CMEAA joins Governor Whitmer, who proclaimed April as Chaldean-American month for the first time in Michigan's history. Governor Whitmer said in her Proclamation, "The Chaldean/Assyrian/Syriac people are a community of rich tradition and culture who enrich Michigan's cultural tapestry and prosperity through their success in the arts, business, law, politics, education, medicine, architecture, and engineering." Michigan has the highest concentration of Chaldeans/Assyrians/Syriacs living in the United States.

Chaldeans/Assyrians are Semitic peoples who also identify themselves as Syriacs; they are the indigenous peoples of Mesopotamia who have lived in the Middle East since ancient times, including in what is today Iraq, Syria, Turkey, and Iran.

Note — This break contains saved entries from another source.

/-! ### The step -/

theorem step_running_next {s t : State} (running : s.Running) (run : step s = .next t) :
    ∃ u, exec (s.fetchAt s.cpu.pc) (s.beginStep.advancePc (s.fetchAt s.cpu.pc)) = .next u ∧
      t = u.finishStep s.cpu.imePending := by
  obtain ⟨-, ⟨stopped, -⟩ | ⟨-, halted, -⟩ | ⟨-, -, ran⟩⟩ := step_next run
  · exact absurd (running.stopped.symm.trans stopped) Bool.false_ne_true
  · exact absurd (running.halted.symm.trans halted) Bool.false_ne_true
  · exact ran

/-- No instruction but DI ends a pending EI. -/
theorem exec_keeps_imePending {i : Instr} {s t : State} (run : exec i s = .next t) (notDi : i ≠ .di)
    (pending : s.cpu.imePending = true) : t.cpu.imePending = true := by
  rcases (exec_next run).imePending with same | ⟨-, set⟩ | ⟨di, -⟩
  · exact same.trans pending
  · exact set
  · exact absurd di notDi

/-- Settles O41: EI and DI end in a step that leaves the CPU as they did; after any other instruction the EI pending from
before still is, and takes effect. -/
theorem eiTakesEffectAfterTheNextInstruction : Obligations.EiTakesEffectAfterTheNextInstruction := by
  intro s running ime
  refine ⟨fun noEi byte => ?ei, fun pending byte => ?di, fun pending byte t run => ?other⟩
  case ei =>
    obtain ⟨-, -, -, -, -, -, u, run, cpu, -⟩ := cpuControl (s.beginStep.advancePc .ei)
    rw [step_running running, State.fetchAt_of_byte (i := .ei) byte fun _ _ => rfl, run]
    refine ⟨_, rfl, ?_⟩
    rw [State.finishStep_cpu (s := u) (.inl noEi) (by rw [cpu]; exact ime) (by rw [cpu]; exact running.halted), cpu]
    exact ⟨ime, rfl, rfl⟩
  case di =>
    obtain ⟨-, -, -, ⟨-, -, u, run, cpu, -⟩, -⟩ := cpuControl (s.beginStep.advancePc .di)
    rw [step_running running, State.fetchAt_of_byte (i := .di) byte fun _ _ => rfl, run]
    refine ⟨_, rfl, ?_⟩
    rw [State.finishStep_cpu (s := u) (.inr (by rw [cpu])) (by rw [cpu]) (by rw [cpu]; exact running.halted), cpu]
    exact ⟨rfl, rfl, rfl⟩
  case other =>
    obtain ⟨u, ran, rfl⟩ := step_running_next running run
    have notDi : s.fetchAt s.cpu.pc ≠ .di := fun di => byte (decodeBytes_di di)
    rw [pending]
    exact State.finishStep_of_ei (exec_keeps_imePending ran notDi pending)

end Sys2Proof.Machine
end

section
/-! The host's runs and snapshots (70_reset_and_hazards.md R511, R517; 10_state.md R31, R39). -/

namespace Sys2Proof.Machine

/-! ### Runs one after the other -/

theorem Run.stay_completed_andThen (s : State) (second : State → Run) :
    (Run.stay s .completed).andThen second = second s := rfl

/-- What the first step delivered stays in front. -/
theorem Run.after_andThen (out : StepOut) (r : Run) (second : State → Run) :
    (r.after out).andThen second = (r.andThen second).after out := by
  obtain ⟨s, scanlines, audio, report⟩ := r
  cases report with
  | completed => simp only [Run.andThen, Run.after, List.append_assoc]
  | fault | noStep | unfinished => rfl

/-- A step that ends the run ends the whole of it (60_exceptions.md R421). -/
theorem Run.stepThen_andThen (s : State) (go second : State → Run) :
    (Run.stepThen s go).andThen second = Run.stepThen s fun t => (go t).andThen second := by
  unfold Run.stepThen
  cases step s with
  | next t => exact Run.after_andThen t.out (go t) second
  | fault r => rfl
  | refused r => rfl

/-- Settles O59, by induction on the steps of the first run. -/
theorem updateComposes : Obligations.UpdateComposes := by
  intro n m s
  induction n generalizing s with
  | zero => rw [Nat.zero_add, update, Run.stay_completed_andThen]
  | succ n ih =>
    rw [Nat.succ_add, update, update, Run.stepThen_andThen]
    exact congrArg (Run.stepThen s) (funext ih)

/-! ### Snapshots -/

/-- A step does not see what the step before delivered. -/
theorem step_beginStep (s : State) : step s.beginStep = step s := rfl

theorem run_succ_congr {M : Host.Core} {s t : M.State} (h : M.step s = M.step t) (n : Nat) :
    M.run (n + 1) s = M.run (n + 1) t := by
  rw [Host.Core.run, Host.Core.run, h]

/-- Everything a restore does: the saved machine, but no deliveries and a fault of either machine (10_state.md R31). -/
theorem State.deserialize_eq {s later : State} (cart : later.cart = s.cart) : later.deserialize s.serialize =
    s.reframe { s.cpu with faulted := later.cpu.faulted || s.cpu.faulted } StepOut.empty := by
  rw [State.deserialize, cart]
  rfl

/-- Where it clears no fault, the restored machine goes on as the saved one, whose deliveries no step sees. -/
theorem State.run_deserialize {s later : State} (cart : later.cart = s.cart)
    (h : later.cpu.faulted = false ∨ s.cpu.faulted = true) (n : Nat) :
    Host.Core.run core (n + 1) (later.deserialize s.serialize) = Host.Core.run core (n + 1) s := by
  rw [State.deserialize_serialize cart h]
  exact run_succ_congr (M := core) (step_beginStep s) n

/-- Settles O60: a restore brings back what a read or a snapshot sees, all but `faulted`; where that is back too, the machine
is the saved one without its deliveries. -/
theorem snapshotResumesExactly : Obligations.SnapshotResumesExactly := by
  intro s later cart
  refine ⟨fun a => ?reads, rfl, fun unfaulted => ⟨?snapshot, State.run_deserialize cart unfaulted⟩,
    fun faulted => step_faulted ?faulted⟩
  case reads => rw [State.deserialize_eq cart, State.reframe_memRead]
  case snapshot =>
    rw [State.deserialize_serialize cart unfaulted]
    rfl
  case faulted => rw [State.deserialize_faulted, faulted, Bool.true_or]

end Sys2Proof.Machine
end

We Celebrate Chaldean-American Month in April to commemorate the Assyrian/Babylonian New Year, Akitu, a celebration of spring, rebirth, and renewal which often culminates in a celebration on April 1. Also, April 24 marks the anniversary of Seyfo or the Genocide that claimed the lives of a million Chaldeans/Assyrians/Syriacs, Armenians, and Greeks. And Lastly, the Chaldean Catholic Church, a descendant of the Church of the East, commemorates All Martyrs & Confessors Day in April, remembering the Church's devoted priests, nuns, and laypeople.